Empress's Chamberlain (大長秋)
- In office c.146–?
- Monarch: Emperor Huan of Han

Central Regular Attendant (中常侍)
- In office 126 – 146
- Monarch: Emperor Shun of Han

Personal details
- Born: Unknown Bozhou, Anhui
- Died: c. late 150s
- Spouse: Lady Wu
- Children: Cao Song (adopted son);
- Occupation: Eunuch, official
- Courtesy name: Jixing (季興)
- Peerage: Marquis of Fei Village (費亭侯)

Posthumous name
- Emperor Gao of Wei (魏高帝)

= Cao Teng =

2nd century Eastern Han dynasty eunuch official

Cao Teng (died c. late 150s), courtesy name Jixing, was a eunuch who lived during the Eastern Han dynasty of China. He served four Han emperors (Shun, Chong, Zhi, and Huan). Through his adopted son Cao Song, he was the grandfather of Cao Cao, who laid the foundations for the state of Cao Wei in the Three Kingdoms period.
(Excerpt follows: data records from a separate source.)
/-- The key store (R282 to R287, R291, R292): an import waits exactly 2 microseconds and loads its slot or reports UNWRAP; an erase
empties the slot and its GEN rises; ZEROIZE empties every slot and every GEN rises; old material goes once no operation
holds it; a user makes its own transmit context the SecY's encoding SA.
That SLOTRANGE, DSERR and NOTRUN are judged at the GO and held in the import is the model's choice (log entry 18), and
so are the deadlines that set the time (log entry 6). -/
def Obligations.KeyStoreComplete : Prop :=
  (∀ (u : Fn) (w : Word) (s : State), s.fnHere u = true → s.dev.state ≠ .load → s.running pgKEY = true → fld w 31 31 = 1 → s.fb (USER.KWSTAT u) 4 = false →
    ∃ t, exec (.keyImport u w) s = .next t ∧
      t.key = { s.key with imports := s.key.imports ++ [⟨u, fld w 15 0, s.kblob u,
        (if ¬ fld w 15 0 < s.kcount u then some krSLOTRANGE else if s.fuses.ds = none ∨ s.fb KEY.STAT 18 = true then some krDSERR
          else none), s.now + 2000, false⟩] } ∧
      t.fb (USER.KWSTAT u) 4 = true ∧ t.f (USER.KWCTL u) 15 0 = fld w 15 0 ∧
      (t.rd (USER.DENIED u)).toNat = (if fld w 15 0 < s.kcount u then (s.rd (USER.DENIED u)).toNat
        else min ((s.rd (USER.DENIED u)).toNat + 1) 4294967295) ∧
      t = { s with key := t.key, regs := t.regs } ∧ regsKept s t [USER.KWCTL u, USER.KWSTAT u, USER.DENIED u]) ∧
  (∀ (u : Fn) (i : KeyImp) (ds : List Byte) (s : State), (s.key.imports.find? (fun i => i.fn == u.val) = some i) → i.code = none → i.lost = false → s.fuses.ds = some ds → (s.kslot (s.kbase i.fn + i.slot)).old = false →
    ∃ t, exec (.importResult u) s = .next t ∧
      (let r := (keyUnwrap (kek ds i.fn) i.blob).bind fun l => blobFields l i.slot;
       let v := s.until i.due;
       let n := s.kbase i.fn + i.slot;
       t.now = max s.now i.due ∧ t.f (USER.KWSTAT u) 3 0 = (if r.isSome then krOK else krUNWRAP) ∧
       t.fb (USER.KWSTAT u) 4 = false ∧ t.key.imports = s.key.imports.erase i ∧
       t.kslot n = (match r with
         | some (k, salt) => ⟨some k, salt, 2, (s.kslot n).loads + 1, s.kheld n⟩
         | none => s.kslot n) ∧
       t.kgen n = (if r.isSome then (s.kgen n + 1) % 256 else s.kgen n) ∧
       mapKept s.key.slots t.key.slots [n] ∧
       t = { v with key := { v.key with imports := t.key.imports, slots := t.key.slots }, regs := t.regs } ∧
       regsKept v t [USER.KWSTAT u])) ∧
  (∀ (w : Word) (s : State), s.dev.state ≠ .load → s.running pgKEY = true → s.busy pgKEY = false → fld w 31 31 = 1 → (s.kslot (fld w 15 0)).old = false →
    ∃ t, exec (.keyErase 0 .bar0 w) s = .next t ∧
      t.kslot (fld w 15 0) = ⟨none, none, 0, (s.kslot (fld w 15 0)).loads + 1, s.kheld (fld w 15 0)⟩ ∧
      t.f KEY.RESULT 3 0 = krOK ∧ t.f KEY.ERASE 15 0 = fld w 15 0 ∧ mapKept s.key.slots t.key.slots [fld w 15 0] ∧
      t = { s with key := { s.key with slots := t.key.slots }, regs := t.regs } ∧ regsKept s t [KEY.ERASE, KEY.RESULT]) ∧
  (∀ (u : Fn) (w : Word) (n : Nat) (s : State), s.fnHere u = true → s.dev.state ≠ .load → s.running pgKEY = true → fld w 31 31 = 1 → fld w 15 0 < s.kcount u → n = s.kbase u + fld w 15 0 →
    ∃ t, exec (.keyErase u .bar2 w) s = .next t ∧
      (if (s.kslot n).old then t.kslot n = s.kslot n ∧ t.f (USER.KWSTAT u) 3 0 = krBUSY
       else t.kslot n = ⟨none, none, 0, (s.kslot n).loads + 1, s.kheld n⟩ ∧ t.f (USER.KWSTAT u) 3 0 = krOK) ∧
      t.f (USER.KERASE u) 15 0 = fld w 15 0 ∧ mapKept s.key.slots t.key.slots [n] ∧
      t = { s with key := { s.key with slots := t.key.slots }, regs := t.regs } ∧ regsKept s t [USER.KERASE u, USER.KWSTAT u]) ∧
  (∀ (w : Word) (n : Nat) (s : State), s.dev.state ≠ .load → s.present pgKEY = true → s.busy pgKEY = false → fld w 15 0 = 0x2E50 →
    ∃ t, exec (.zeroize w) s = .next t ∧
      (t.kslot n).key = none ∧ (t.kslot n).salt = none ∧ t.kgen n = (s.kgen n + 1) % 256 ∧
      t.fb (HDR.IRQSTAT pgKEY) 2 = true ∧ t.key.imports = s.key.imports ∧ t.key.seq = s.key.seq ∧ t.key.spiCode = s.key.spiCode ∧
      t = { s with key := t.key, regs := t.regs, out := t.out, pci := s.pciBut t } ∧ regsKept s t [HDR.IRQSTAT pgKEY]) ∧
  (∀ (n : BitVec 16) (s : State), (s.kslot n.toNat).old = true → s.kheld n.toNat = false →
    ∃ t, exec (.oldKeyRelease n) s = .next t ∧
      t.kslot n.toNat = { s.kslot n.toNat with old := false } ∧ mapKept s.key.slots t.key.slots [n.toNat] ∧
      t = { s with key := { s.key with slots := t.key.slots } }) ∧
  (∀ (u : Fn) (w : Word) (sa : Nat) (s : State), s.fnHere u = true → s.dev.state ≠ .load → s.present pgMSC = true → s.curCtx u = some sa → sa < 32768 → fld w 17 17 = 1 → fld w 15 0 < s.kcount u → s.kbase u + fld w 15 0 < 65536 → s.role = roleNone →
    ∃ t, exec (.encodingSaSet u w) s = .next t ∧
      t.f (MSC.SACFG0 sa) 15 0 = s.kbase u + fld w 15 0 ∧ t.f (MSC.SACFG0 sa) 16 16 = fld w 16 16 ∧
      t.f (MSC.SECYCFG (sa / 4)) 14 13 = sa % 4 ∧
      t = { s with regs := t.regs, msc := t.msc } ∧ regsKept s t [MSC.SACFG0 sa, MSC.SECYCFG (sa / 4)])

/-- KEYSPI (R287 to R290): a well-formed LOAD or ERASE changes its slot, and SEQ and the kept RESULT follow; one that meets old
material is BUSY, one outside RUNNING NOTRUN; RESULT drives the four reply bytes and changes no slot; PROGDS programs a blank
device secret in factory mode and is DENIED else; a wrong CRC is CRC and a wrong length or OP FORMAT, and neither changes a
slot or a fuse. That SEQ counts every LOAD and ERASE whatever its result is the model's choice (log entry 19). -/
def Obligations.KeyAgentComplete : Prop :=
  (∀ (l : List Byte) (n : Nat) (s : State), s.spiOn = true → s.running pgKEY = true → l.length = 52 → beNat (slice l 0 1) = 1 → n = beNat (slice l 2 2) → beNat (l.drop 48) = (crc32c (l.take 48)).toNat → (s.kslot n).old = false →
    ∃ t, exec (.spiLoad l) s = .next t ∧
      t.kslot n = ⟨some (slice l 4 (if (beNat (slice l 1 1)).testBit 1 then 32 else 16)),
        if (beNat (slice l 1 1)).testBit 0 then some (slice l 36 12) else none, 1, (s.kslot n).loads + 1, s.kheld n⟩ ∧
      t.key = { s.key with slots := t.key.slots, spiCode := krOK, seq := (s.key.seq + 1) % 256 } ∧
      mapKept s.key.slots t.key.slots [n] ∧
      t.f KEY.SPISTAT 3 0 = krOK ∧ t.f KEY.SPISTAT 15 8 = (s.key.seq + 1) % 256 ∧ t.f KEY.SPISTAT 31 16 = n ∧ raised s t pgKEY 0 ∧
      t = { s with key := t.key, regs := t.regs, out := t.out, pci := s.pciBut t } ∧ regsKept s t [KEY.SPISTAT, HDR.IRQSTAT pgKEY]) ∧
  (∀ (l : List Byte) (n : Nat) (s : State), s.spiOn = true → s.running pgKEY = true → l.length = 8 → beNat (slice l 0 1) = 2 → n = beNat (slice l 2 2) → beNat (l.drop 4) = (crc32c (l.take 4)).toNat → (s.kslot n).old = false →
    ∃ t, exec (.spiErase l) s = .next t ∧
      t.kslot n = ⟨none, none, 0, (s.kslot n).loads + 1, s.kheld n⟩ ∧
      t.key = { s.key with slots := t.key.slots, spiCode := krOK, seq := (s.key.seq + 1) % 256 } ∧
      mapKept s.key.slots t.key.slots [n] ∧
      t.f KEY.SPISTAT 3 0 = krOK ∧ t.f KEY.SPISTAT 15 8 = (s.key.seq + 1) % 256 ∧ t.f KEY.SPISTAT 31 16 = n ∧ raised s t pgKEY 0 ∧
      t = { s with key := t.key, regs := t.regs, out := t.out, pci := s.pciBut t } ∧ regsKept s t [KEY.SPISTAT, HDR.IRQSTAT pgKEY]) ∧
  (∀ (l : List Byte) (n : Nat) (s : State), s.spiOn = true → l.length = 8 → beNat (slice l 0 1) = 3 → n = beNat (slice l 2 2) → beNat (l.drop 4) = (crc32c (l.take 4)).toNat →
    ∃ t, exec (.spiResult l) s = .next t ∧
      t.out = s.out ++ [.keySpi [BitVec.ofNat 8 (s.key.spiCode % 16), BitVec.ofNat 8 s.key.seq,
          if (s.kslot n).key.isSome then 1 else 0, BitVec.ofNat 8 (s.kgen n)]] ++
        edgeOut s t pgKEY ∧ t.pci.vecPend = edgePend s t pgKEY ∧
      t.fb (HDR.IRQSTAT pgKEY) 0 = true ∧ t.f KEY.SPISTAT 3 0 = krOK ∧
      t = { s with regs := t.regs, out := t.out, pci := s.pciBut t } ∧ regsKept s t [KEY.SPISTAT, HDR.IRQSTAT pgKEY]) ∧
  (∀ (l : List Byte) (s : State), s.spiOn = true → l.length = 40 → beNat (slice l 0 1) = 0xF → beNat (l.drop 36) = (crc32c (l.take 36)).toNat → s.factory = true → s.fuses.ds = none →
    ∃ t, exec (.progds l) s = .next t ∧
      t.fuses = { s.fuses with ds := some (slice l 4 32) } ∧ t.f KEY.SPISTAT 3 0 = krOK ∧ raised s t pgKEY 0 ∧
      t = { s with fuses := t.fuses, regs := t.regs, out := t.out, pci := s.pciBut t } ∧ regsKept s t [KEY.SPISTAT, HDR.IRQSTAT pgKEY]) ∧
  (∀ (l : List Byte) (s : State), s.spiOn = true → 4 ≤ l.length → spiLen (beNat (slice l 0 1)) ≠ some l.length → ¬ beNat (slice l 0 1) ∈ [1, 2, 3] →
    ∃ t, exec (.keyspiFormat l) s = .next t ∧
      t.f KEY.SPISTAT 3 0 = krFORMAT ∧ t.f KEY.SPISTAT 31 16 = beNat (slice l 2 2) ∧
      (t.rd KEY.SPIERR).toNat = min ((s.rd KEY.SPIERR).toNat + 1) 4294967295 ∧
      t.fb (HDR.IRQSTAT pgKEY) 0 = true ∧ t.fb (HDR.IRQSTAT pgKEY) 1 = true ∧
      onlyRegsOut s t [KEY.SPISTAT, KEY.SPIERR, HDR.IRQSTAT pgKEY]) ∧
  (∀ (l : List Byte) (n : Nat) (s : State), s.spiOn = true → s.running pgKEY = true → (l.length = 52 ∧ beNat (slice l 0 1) = 1 ∨ l.length = 8 ∧ beNat (slice l 0 1) = 2) → n = beNat (slice l 2 2) → beNat (l.drop (l.length - 4)) = (crc32c (l.take (l.length - 4))).toNat → (s.kslot n).old = true →
    ∃ t, exec (.spiLoad l) s = .next t ∧ exec (.spiErase l) s = .next t ∧
      t.key = { s.key with spiCode := krBUSY, seq := (s.key.seq + 1) % 256 } ∧
      t.f KEY.SPISTAT 3 0 = krBUSY ∧ t.f KEY.SPISTAT 15 8 = (s.key.seq + 1) % 256 ∧ t.f KEY.SPISTAT 31 16 = n ∧
      t.fb (HDR.IRQSTAT pgKEY) 0 = true ∧ t.fb (HDR.IRQSTAT pgKEY) 1 = true ∧
      t = { s with key := t.key, regs := t.regs, out := t.out, pci := s.pciBut t } ∧ regsKept s t [KEY.SPISTAT, HDR.IRQSTAT pgKEY]) ∧
  (∀ (l : List Byte) (op : Nat) (s : State), s.spiOn = true → op = beNat (slice l 0 1) → spiLen op = some l.length → beNat (l.drop (l.length - 4)) ≠ (crc32c (l.take (l.length - 4))).toNat →
    ∃ t, exec (.spiLoad l) s = .next t ∧ exec (.spiErase l) s = .next t ∧ exec (.spiResult l) s = .next t ∧
      exec (.progds l) s = .next t ∧
      t.key = (if op = 1 ∨ op = 2 then { s.key with spiCode := krCRC, seq := (s.key.seq + 1) % 256 } else s.key) ∧
      t.f KEY.SPISTAT 3 0 = krCRC ∧ t.f KEY.SPISTAT 31 16 = beNat (slice l 2 2) ∧
      (t.rd KEY.SPIERR).toNat = min ((s.rd KEY.SPIERR).toNat + 1) 4294967295 ∧
      t.fb (HDR.IRQSTAT pgKEY) 0 = true ∧ t.fb (HDR.IRQSTAT pgKEY) 1 = true ∧
      t = { s with key := t.key, regs := t.regs, out := t.out, pci := s.pciBut t } ∧
      regsKept s t [KEY.SPISTAT, KEY.SPIERR, HDR.IRQSTAT pgKEY]) ∧
  (∀ (l : List Byte) (s : State), s.spiOn = true → l.length = 40 → beNat (slice l 0 1) = 0xF → beNat (l.drop 36) = (crc32c (l.take 36)).toNat → (s.factory = false ∨ s.fuses.ds.isSome = true) →
    ∃ t, exec (.progds l) s = .next t ∧ t.f KEY.SPISTAT 3 0 = krDENIED ∧
      (t.rd KEY.SPIERR).toNat = min ((s.rd KEY.SPIERR).toNat + 1) 4294967295 ∧
      t.fb (HDR.IRQSTAT pgKEY) 0 = true ∧ t.fb (HDR.IRQSTAT pgKEY) 1 = true ∧
      onlyRegsOut s t [KEY.SPISTAT, KEY.SPIERR, HDR.IRQSTAT pgKEY]) ∧
  (∀ (l : List Byte) (s : State), s.spiOn = true → s.running pgKEY = false → (l.length = 52 ∧ beNat (slice l 0 1) = 1 ∨ l.length = 8 ∧ beNat (slice l 0 1) = 2) → beNat (l.drop (l.length - 4)) = (crc32c (l.take (l.length - 4))).toNat →
    ∃ t, exec (.spiLoad l) s = .next t ∧ exec (.spiErase l) s = .next t ∧
      t.key = { s.key with spiCode := krNOTRUN, seq := (s.key.seq + 1) % 256 } ∧ t.f KEY.SPISTAT 3 0 = krNOTRUN ∧
      t.fb (HDR.IRQSTAT pgKEY) 1 = true ∧
      t = { s with key := t.key, regs := t.regs, out := t.out, pci := s.pciBut t } ∧ regsKept s t [KEY.SPISTAT, HDR.IRQSTAT pgKEY]) ∧
  (∀ (l : List Byte) (s : State), s.spiOn = true → 4 ≤ l.length → (beNat (slice l 0 1) = 1 ∨ beNat (slice l 0 1) = 2) → spiLen (beNat (slice l 0 1)) ≠ some l.length →
    ∃ t, exec (.spiLoad l) s = .next t ∧ exec (.spiErase l) s = .next t ∧ exec (.keyspiFormat l) s = .next t ∧
      t.key = { s.key with spiCode := krFORMAT, seq := (s.key.seq + 1) % 256 } ∧ t.f KEY.SPISTAT 3 0 = krFORMAT ∧
      (t.rd KEY.SPIERR).toNat = min ((s.rd KEY.SPIERR).toNat + 1) 4294967295 ∧
      t.fb (HDR.IRQSTAT pgKEY) 0 = true ∧ t.fb (HDR.IRQSTAT pgKEY) 1 = true ∧
      t = { s with key := t.key, regs := t.regs, out := t.out, pci := s.pciBut t } ∧
      regsKept s t [KEY.SPISTAT, KEY.SPIERR, HDR.IRQSTAT pgKEY])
On 3 August 229, during the reign of Cao Cao's grandson Cao Rui, Cao Teng was posthumously honoured as "Emperor Gao of Wei" (魏高帝), becoming the only eunuch in Chinese officialdom to have this honor.

==Life==
Cao Teng served as an Attendant at the Yellow Gates (小黃門) in the Han imperial court during the reign of Emperor An. In 120, when Emperor Shun was still a prince, Empress Dowager Deng Sui appointed Cao Teng to serve the prince because Cao Teng was honest, modest and prudent. Cao Teng gained the trust of Emperor Shun and became his personal friend. In 126, after Emperor Shun ascended the throne, Cao Teng was promoted to Central Regular Attendant (中常侍), the highest possible rank for a court eunuch.

After Emperor Shun died, his infant son Emperor Chong died after just one year on the throne. The consort kin Liang Ji installed the seven-year-old Liu Zuan (劉纘) on the throne, overruling the popularity of another candidate, Liu Suan (劉蒜). Despite his young age, Liu Zuan showed signs of resentment towards Liang Ji's domineering influence, and was soon poisoned by the general. The imperial court was once again divided in deciding the successor. One group, led by Li Gu, wanted to install Liu Suan on the throne, while Liang Ji led another faction which supported the young Liu Zhi (劉志). Cao Teng took Liang Ji's side and urged him to defy his critics, and soon the majority backed down.

After Liu Zhi, or Emperor Huan as he was known posthumously, ascended the throne, Cao Teng was rewarded with enfeoffment as the Marquis of Fei Village (費亭侯) for his participation in the succession debate. He was later promoted to Empress's Chamberlain (大長秋) and was placed in charge of the household of Empress Liang Nüying. He also served as Coachman of the Changle Palace (長樂宮太僕) of Empress Dowager Liang Na.

Cao Teng stayed in the court for 30 years, having served four emperors, and was said to have never made big mistakes. The people he promoted were all very famous throughout the empire, such as Yu Fang (虞放), Bian Shao (邊韶) and Zhao Dian (趙典). Cao Teng was a broad-minded person. Once, a provincial governor Zhong Hao (種暠) found evidence that Cao Teng had received bribes and tried, unsuccessfully, to impeach Cao Teng. Despite this, Cao Teng often recommended Zhong Hao to higher positions. Cao Teng was remembered by his contemporaries for his personality and integrity. After Cao Teng died in the late 150s, his foster son Cao Song inherited his marquis title.